### [PROBLEM]
After locating the line with "-- ==== Sys2Proof/Machine/SampleEvents.lean" in the data that follows, return it and every later line exactly, up to and including the line with "comes about: where".

*** Opening RECORDS FOR THE EXERCISE ***

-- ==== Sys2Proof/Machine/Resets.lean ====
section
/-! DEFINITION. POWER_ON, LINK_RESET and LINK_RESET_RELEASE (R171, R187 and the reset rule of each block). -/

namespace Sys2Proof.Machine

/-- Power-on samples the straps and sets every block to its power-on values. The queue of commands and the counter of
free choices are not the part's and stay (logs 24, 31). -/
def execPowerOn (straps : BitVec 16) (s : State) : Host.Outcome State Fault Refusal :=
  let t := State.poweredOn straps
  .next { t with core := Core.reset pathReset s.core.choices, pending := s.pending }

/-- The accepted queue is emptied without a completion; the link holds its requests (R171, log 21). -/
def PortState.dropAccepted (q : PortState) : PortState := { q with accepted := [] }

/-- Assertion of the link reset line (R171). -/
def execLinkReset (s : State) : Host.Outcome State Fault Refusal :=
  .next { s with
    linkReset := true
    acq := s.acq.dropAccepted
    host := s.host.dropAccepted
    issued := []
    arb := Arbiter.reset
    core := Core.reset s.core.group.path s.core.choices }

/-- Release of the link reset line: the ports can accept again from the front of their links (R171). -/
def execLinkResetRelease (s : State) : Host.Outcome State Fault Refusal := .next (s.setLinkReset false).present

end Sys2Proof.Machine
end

*** Closing RECORDS FOR THE EXERCISE ***
*** Opening RECORDS FOR THE EXERCISE ***

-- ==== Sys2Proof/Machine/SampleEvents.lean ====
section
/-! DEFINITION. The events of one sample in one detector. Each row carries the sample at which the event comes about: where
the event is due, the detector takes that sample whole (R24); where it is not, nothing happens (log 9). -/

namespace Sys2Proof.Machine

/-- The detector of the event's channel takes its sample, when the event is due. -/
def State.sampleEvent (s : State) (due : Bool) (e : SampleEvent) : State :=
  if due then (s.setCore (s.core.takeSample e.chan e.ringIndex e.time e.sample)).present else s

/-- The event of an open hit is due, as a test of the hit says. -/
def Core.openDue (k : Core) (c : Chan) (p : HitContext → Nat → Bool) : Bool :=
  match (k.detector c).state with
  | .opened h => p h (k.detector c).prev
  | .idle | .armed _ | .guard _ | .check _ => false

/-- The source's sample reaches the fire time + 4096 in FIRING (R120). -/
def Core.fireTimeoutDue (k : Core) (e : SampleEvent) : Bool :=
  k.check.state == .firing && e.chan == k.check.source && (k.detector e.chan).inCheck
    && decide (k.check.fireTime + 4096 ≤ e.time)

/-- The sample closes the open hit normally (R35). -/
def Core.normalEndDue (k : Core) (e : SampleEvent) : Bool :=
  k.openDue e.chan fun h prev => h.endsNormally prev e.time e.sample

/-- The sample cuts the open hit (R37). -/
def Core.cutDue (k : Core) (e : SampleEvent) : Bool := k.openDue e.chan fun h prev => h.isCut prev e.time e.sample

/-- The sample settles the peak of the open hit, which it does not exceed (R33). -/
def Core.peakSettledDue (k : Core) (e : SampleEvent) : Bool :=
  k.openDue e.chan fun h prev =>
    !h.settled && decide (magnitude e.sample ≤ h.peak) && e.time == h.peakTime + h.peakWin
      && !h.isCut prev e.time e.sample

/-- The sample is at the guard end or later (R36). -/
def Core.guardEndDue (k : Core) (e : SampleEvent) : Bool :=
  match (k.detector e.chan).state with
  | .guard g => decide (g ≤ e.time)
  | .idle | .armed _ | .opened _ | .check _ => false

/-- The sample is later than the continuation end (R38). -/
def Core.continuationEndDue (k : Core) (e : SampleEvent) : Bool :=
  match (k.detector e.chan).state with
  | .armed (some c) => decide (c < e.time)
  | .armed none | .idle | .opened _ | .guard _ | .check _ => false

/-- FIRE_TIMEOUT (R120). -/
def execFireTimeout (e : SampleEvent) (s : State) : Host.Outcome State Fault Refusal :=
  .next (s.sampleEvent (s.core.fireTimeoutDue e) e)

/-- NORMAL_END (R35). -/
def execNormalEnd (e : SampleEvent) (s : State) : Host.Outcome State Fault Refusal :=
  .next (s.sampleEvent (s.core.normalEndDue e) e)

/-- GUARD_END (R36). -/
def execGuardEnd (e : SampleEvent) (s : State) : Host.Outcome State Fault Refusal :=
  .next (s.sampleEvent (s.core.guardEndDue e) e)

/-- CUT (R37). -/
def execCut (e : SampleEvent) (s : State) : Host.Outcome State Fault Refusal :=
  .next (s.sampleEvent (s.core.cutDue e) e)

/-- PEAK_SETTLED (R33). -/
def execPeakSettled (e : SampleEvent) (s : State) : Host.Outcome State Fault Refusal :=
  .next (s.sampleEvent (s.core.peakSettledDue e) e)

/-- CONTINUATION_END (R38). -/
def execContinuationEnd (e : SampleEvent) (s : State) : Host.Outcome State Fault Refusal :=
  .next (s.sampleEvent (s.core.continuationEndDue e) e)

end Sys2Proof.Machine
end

*** Closing RECORDS FOR THE EXERCISE ***
*** Opening RECORDS FOR THE EXERCISE ***

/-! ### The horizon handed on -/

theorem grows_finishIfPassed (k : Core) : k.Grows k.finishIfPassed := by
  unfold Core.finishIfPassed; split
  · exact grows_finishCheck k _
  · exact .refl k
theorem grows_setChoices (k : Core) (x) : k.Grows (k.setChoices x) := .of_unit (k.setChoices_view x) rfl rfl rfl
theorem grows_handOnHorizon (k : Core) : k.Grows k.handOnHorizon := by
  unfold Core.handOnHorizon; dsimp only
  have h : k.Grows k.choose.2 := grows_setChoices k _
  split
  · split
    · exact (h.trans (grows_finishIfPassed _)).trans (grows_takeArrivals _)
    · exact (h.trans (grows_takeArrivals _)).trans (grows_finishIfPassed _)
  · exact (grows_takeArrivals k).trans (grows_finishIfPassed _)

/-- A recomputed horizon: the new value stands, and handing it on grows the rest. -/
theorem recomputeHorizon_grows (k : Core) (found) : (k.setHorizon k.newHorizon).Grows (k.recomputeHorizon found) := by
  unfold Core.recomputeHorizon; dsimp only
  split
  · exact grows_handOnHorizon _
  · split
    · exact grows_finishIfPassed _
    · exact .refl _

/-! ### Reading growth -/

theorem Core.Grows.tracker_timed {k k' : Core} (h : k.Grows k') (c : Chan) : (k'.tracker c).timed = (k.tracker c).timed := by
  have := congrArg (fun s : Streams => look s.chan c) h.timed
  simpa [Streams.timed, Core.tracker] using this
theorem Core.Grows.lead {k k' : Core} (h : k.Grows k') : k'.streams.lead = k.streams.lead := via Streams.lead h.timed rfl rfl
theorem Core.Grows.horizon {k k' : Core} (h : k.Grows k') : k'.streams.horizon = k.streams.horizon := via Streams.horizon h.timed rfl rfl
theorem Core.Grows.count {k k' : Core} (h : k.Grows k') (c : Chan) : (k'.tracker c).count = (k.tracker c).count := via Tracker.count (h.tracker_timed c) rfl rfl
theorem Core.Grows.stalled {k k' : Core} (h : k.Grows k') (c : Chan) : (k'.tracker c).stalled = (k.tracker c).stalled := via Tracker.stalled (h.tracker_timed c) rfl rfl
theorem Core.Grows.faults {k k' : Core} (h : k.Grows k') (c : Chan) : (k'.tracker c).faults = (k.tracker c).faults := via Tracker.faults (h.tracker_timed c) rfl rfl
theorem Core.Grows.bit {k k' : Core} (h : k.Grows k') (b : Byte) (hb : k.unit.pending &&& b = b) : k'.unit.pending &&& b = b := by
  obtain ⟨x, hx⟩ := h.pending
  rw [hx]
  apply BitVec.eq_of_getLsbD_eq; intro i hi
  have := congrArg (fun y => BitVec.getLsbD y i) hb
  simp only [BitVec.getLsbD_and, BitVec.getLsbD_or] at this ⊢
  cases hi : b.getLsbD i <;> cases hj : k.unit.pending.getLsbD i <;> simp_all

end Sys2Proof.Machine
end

*** Closing RECORDS FOR THE EXERCISE ***

### [RESULT FOR THIS EXERCISE]
-- ==== Sys2Proof/Machine/SampleEvents.lean ====
section
/-! DEFINITION. The events of one sample in one detector. Each row carries the sample at which the event comes about: where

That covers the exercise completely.